CDKC-1 Antibody

What is CDKC-1 and what cellular functions does it have in plants?

CDKC-1 is a cyclin-dependent kinase characterized by a PITAIRE motif in its amino acid sequence, distinguishing it from cell cycle-regulating CDKs that contain PSTAIRE motifs. CDKC-1 functions primarily as a transcriptional regulator rather than a direct cell cycle controller.

Key functions include:

• Phosphorylation of the carboxy-terminal domain (CTD) of RNA polymerase II, specifically at position 5 of the YSPTSPS heptapeptide repeat

• Formation of an active kinase complex with CYCLINT (CYCT) proteins that localizes to the nucleus

• Positive regulation of transcription in plants, functioning similarly to human CDK9/cyclin T complex (P-TEFb)

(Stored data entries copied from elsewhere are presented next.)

-- ==== Sys2Proof/Machine/Core.lean ====
section
/-! DEFINITION. The machine behind the host's interface. -/

def Sys2Proof.core : Host.Core :=
  { State := Sys2Proof.Machine.State, Fault := Sys2Proof.Machine.Fault,
    Refusal := Sys2Proof.Machine.Refusal, step := Sys2Proof.Machine.step,
    reset := Sys2Proof.Machine.State.reset }
end

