-- ==== Sys2Proof/Laws/State.lean ====
section
/-! SUPPORT. One lemma per field per update of the state, so that no proof unfolds a record update. -/

namespace Sys2Proof.Machine

variable (s : State)

/-! ### setReg -/

@[simp] theorem pc_setReg (r : Reg) (v : Word) : (setReg r v s).pc = s.pc := by cases r <;> rfl
@[simp] theorem sp_setReg (r : Reg) (v : Word) : (setReg r v s).sp = s.sp := by cases r <;> rfl
@[simp] theorem o_setReg (r : Reg) (v : Word) : (setReg r v s).o = s.o := by cases r <;> rfl
@[simp] theorem cycle_setReg (r : Reg) (v : Word) : (setReg r v s).cycle = s.cycle := by cases r <;> rfl
@[simp] theorem mem_setReg (r : Reg) (v : Word) : (setReg r v s).mem = s.mem := by cases r <;> rfl
@[simp] theorem status_setReg (r : Reg) (v : Word) : (setReg r v s).status = s.status := by cases r <;> rfl
@[simp] theorem memRead_setReg (p : Word) (r : Reg) (v : Word) : memRead p (setReg r v s) = memRead p s := by
  cases r <;> rfl

/-! ### setPc -/

@[simp] theorem regs_setPc (v : Word) : (setPc v s).regs = s.regs := rfl
@[simp] theorem pc_setPc (v : Word) : (setPc v s).pc = v := rfl
@[simp] theorem sp_setPc (v : Word) : (setPc v s).sp = s.sp := rfl
@[simp] theorem o_setPc (v : Word) : (setPc v s).o = s.o := rfl
@[simp] theorem cycle_setPc (v : Word) : (setPc v s).cycle = s.cycle := rfl
@[simp] theorem mem_setPc (v : Word) : (setPc v s).mem = s.mem := rfl
@[simp] theorem status_setPc (v : Word) : (setPc v s).status = s.status := rfl
@[simp] theorem getReg_setPc (q : Reg) (v : Word) : getReg q (setPc v s) = getReg q s := rfl
@[simp] theorem memRead_setPc (p : Word) (v : Word) : memRead p (setPc v s) = memRead p s := rfl

/-! ### setSp -/

@[simp] theorem regs_setSp (v : Word) : (setSp v s).regs = s.regs := rfl
@[simp] theorem pc_setSp (v : Word) : (setSp v s).pc = s.pc := rfl
@[simp] theorem sp_setSp (v : Word) : (setSp v s).sp = v := rfl
@[simp] theorem o_setSp (v : Word) : (setSp v s).o = s.o := rfl
@[simp] theorem cycle_setSp (v : Word) : (setSp v s).cycle = s.cycle := rfl
@[simp] theorem mem_setSp (v : Word) : (setSp v s).mem = s.mem := rfl
@[simp] theorem status_setSp (v : Word) : (setSp v s).status = s.status := rfl
@[simp] theorem getReg_setSp (q : Reg) (v : Word) : getReg q (setSp v s) = getReg q s := rfl
@[simp] theorem memRead_setSp (p : Word) (v : Word) : memRead p (setSp v s) = memRead p s := rfl

/-! ### setO -/

@[simp] theorem regs_setO (v : Word) : (setO v s).regs = s.regs := rfl
@[simp] theorem pc_setO (v : Word) : (setO v s).pc = s.pc := rfl
@[simp] theorem sp_setO (v : Word) : (setO v s).sp = s.sp := rfl
@[simp] theorem o_setO (v : Word) : (setO v s).o = v := rfl
@[simp] theorem cycle_setO (v : Word) : (setO v s).cycle = s.cycle := rfl
@[simp] theorem mem_setO (v : Word) : (setO v s).mem = s.mem := rfl
@[simp] theorem status_setO (v : Word) : (setO v s).status = s.status := rfl
@[simp] theorem getReg_setO (q : Reg) (v : Word) : getReg q (setO v s) = getReg q s := rfl
@[simp] theorem memRead_setO (p : Word) (v : Word) : memRead p (setO v s) = memRead p s := rfl

/-! ### setCycle -/

@[simp] theorem regs_setCycle (v : Word) : (setCycle v s).regs = s.regs := rfl
@[simp] theorem pc_setCycle (v : Word) : (setCycle v s).pc = s.pc := rfl
@[simp] theorem sp_setCycle (v : Word) : (setCycle v s).sp = s.sp := rfl
@[simp] theorem o_setCycle (v : Word) : (setCycle v s).o = s.o := rfl
@[simp] theorem cycle_setCycle (v : Word) : (setCycle v s).cycle = v := rfl
@[simp] theorem mem_setCycle (v : Word) : (setCycle v s).mem = s.mem := rfl
@[simp] theorem status_setCycle (v : Word) : (setCycle v s).status = s.status := rfl
@[simp] theorem getReg_setCycle (q : Reg) (v : Word) : getReg q (setCycle v s) = getReg q s := rfl
@[simp] theorem memRead_setCycle (p : Word) (v : Word) : memRead p (setCycle v s) = memRead p s := rfl

/-! ### memWrite -/

@[simp] theorem regs_memWrite (addr v : Word) : (memWrite addr v s).regs = s.regs := rfl
@[simp] theorem pc_memWrite (addr v : Word) : (memWrite addr v s).pc = s.pc := rfl
@[simp] theorem sp_memWrite (addr v : Word) : (memWrite addr v s).sp = s.sp := rfl
@[simp] theorem o_memWrite (addr v : Word) : (memWrite addr v s).o = s.o := rfl
@[simp] theorem cycle_memWrite (addr v : Word) : (memWrite addr v s).cycle = s.cycle := rfl
@[simp] theorem mem_memWrite (addr v : Word) : (memWrite addr v s).mem = s.mem.write addr.toNat v := rfl
@[simp] theorem status_memWrite (addr v : Word) : (memWrite addr v s).status = s.status := rfl
@[simp] theorem getReg_memWrite (q : Reg) (addr v : Word) : getReg q (memWrite addr v s) = getReg q s := rfl

/-! ### raise -/

@[simp] theorem regs_raise (k : FaultKind) : (raise k s).regs = s.regs := rfl
@[simp] theorem pc_raise (k : FaultKind) : (raise k s).pc = s.pc := rfl
@[simp] theorem sp_raise (k : FaultKind) : (raise k s).sp = s.sp := rfl
@[simp] theorem o_raise (k : FaultKind) : (raise k s).o = s.o := rfl
@[simp] theorem cycle_raise (k : FaultKind) : (raise k s).cycle = s.cycle := rfl
@[simp] theorem mem_raise (k : FaultKind) : (raise k s).mem = s.mem := rfl
@[simp] theorem status_raise (k : FaultKind) : (raise k s).status = .faulted k := rfl
@[simp] theorem getReg_raise (q : Reg) (k : FaultKind) : getReg q (raise k s) = getReg q s := rfl
@[simp] theorem memRead_raise (p : Word) (k : FaultKind) : memRead p (raise k s) = memRead p s := rfl

/-! ### halt -/

@[simp] theorem regs_halt : (halt s).regs = s.regs := rfl
@[simp] theorem pc_halt : (halt s).pc = s.pc := rfl
@[simp] theorem sp_halt : (halt s).sp = s.sp := rfl
@[simp] theorem o_halt : (halt s).o = s.o := rfl
@[simp] theorem cycle_halt : (halt s).cycle = s.cycle := rfl
@[simp] theorem mem_halt : (halt s).mem = s.mem := rfl
@[simp] theorem status_halt : (halt s).status = .halted := rfl
@[simp] theorem getReg_halt (q : Reg) : getReg q (halt s) = getReg q s := rfl
@[simp] theorem memRead_halt (p : Word) : memRead p (halt s) = memRead p s := rfl

/-! ### addCycles -/

@[simp] theorem regs_addCycles (n : Nat) : (addCycles n s).regs = s.regs := rfl
@[simp] theorem pc_addCycles (n : Nat) : (addCycles n s).pc = s.pc := rfl
@[simp] theorem sp_addCycles (n : Nat) : (addCycles n s).sp = s.sp := rfl
@[simp] theorem o_addCycles (n : Nat) : (addCycles n s).o = s.o := rfl
@[simp] theorem cycle_addCycles (n : Nat) : (addCycles n s).cycle = s.cycle + BitVec.ofNat 16 n := rfl
@[simp] theorem mem_addCycles (n : Nat) : (addCycles n s).mem = s.mem := rfl
@[simp] theorem status_addCycles (n : Nat) : (addCycles n s).status = s.status := rfl
@[simp] theorem getReg_addCycles (q : Reg) (n : Nat) : getReg q (addCycles n s) = getReg q s := rfl
@[simp] theorem memRead_addCycles (p : Word) (n : Nat) : memRead p (addCycles n s) = memRead p s := rfl

/-! ### Reading a general register after writing one -/

@[simp] theorem getReg_setReg_self (r : Reg) (v : Word) : getReg r (setReg r v s) = v := by
  cases r <;> rfl

theorem getReg_setReg_of_ne {q r : Reg} (h : q ≠ r) (v : Word) :
    getReg q (setReg r v s) = getReg q s := by
  cases q <;> cases r <;> first | rfl | exact absurd rfl h

/-- Two states are equal when every field a program or the host can tell apart is equal. -/
theorem State.ext_fields {s t : State} (hr : ∀ q, getReg q s = getReg q t) (hpc : s.pc = t.pc)
    (hsp : s.sp = t.sp) (ho : s.o = t.o) (hc : s.cycle = t.cycle) (hm : s.mem = t.mem)
    (hst : s.status = t.status) : s = t := by
  obtain ⟨⟨_, _, _, _, _, _, _, _⟩, _, _, _, _, _, _⟩ := s
  obtain ⟨⟨_, _, _, _, _, _, _, _⟩, _, _, _, _, _, _⟩ := t
  have ha := hr .a
  have hb := hr .b
  have hc' := hr .c
  have hx := hr .x
  have hy := hr .y
  have hz := hr .z
  have hi := hr .i
  have hj := hr .j
  simp only [getReg] at ha hb hc' hx hy hz hi hj
  simp_all

end Sys2Proof.Machine
end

• Involvement in immune gene expression pathways as part of signaling convergence downstream of multiple immune receptors

• Participation in circadian rhythm regulation alongside CDKC-2

In developmental contexts, such as in tomato, CDKC-1 transcripts are highly expressed during the cell division phase of fruit development and decrease during the cell expansion phase, suggesting temporal regulation of its activity .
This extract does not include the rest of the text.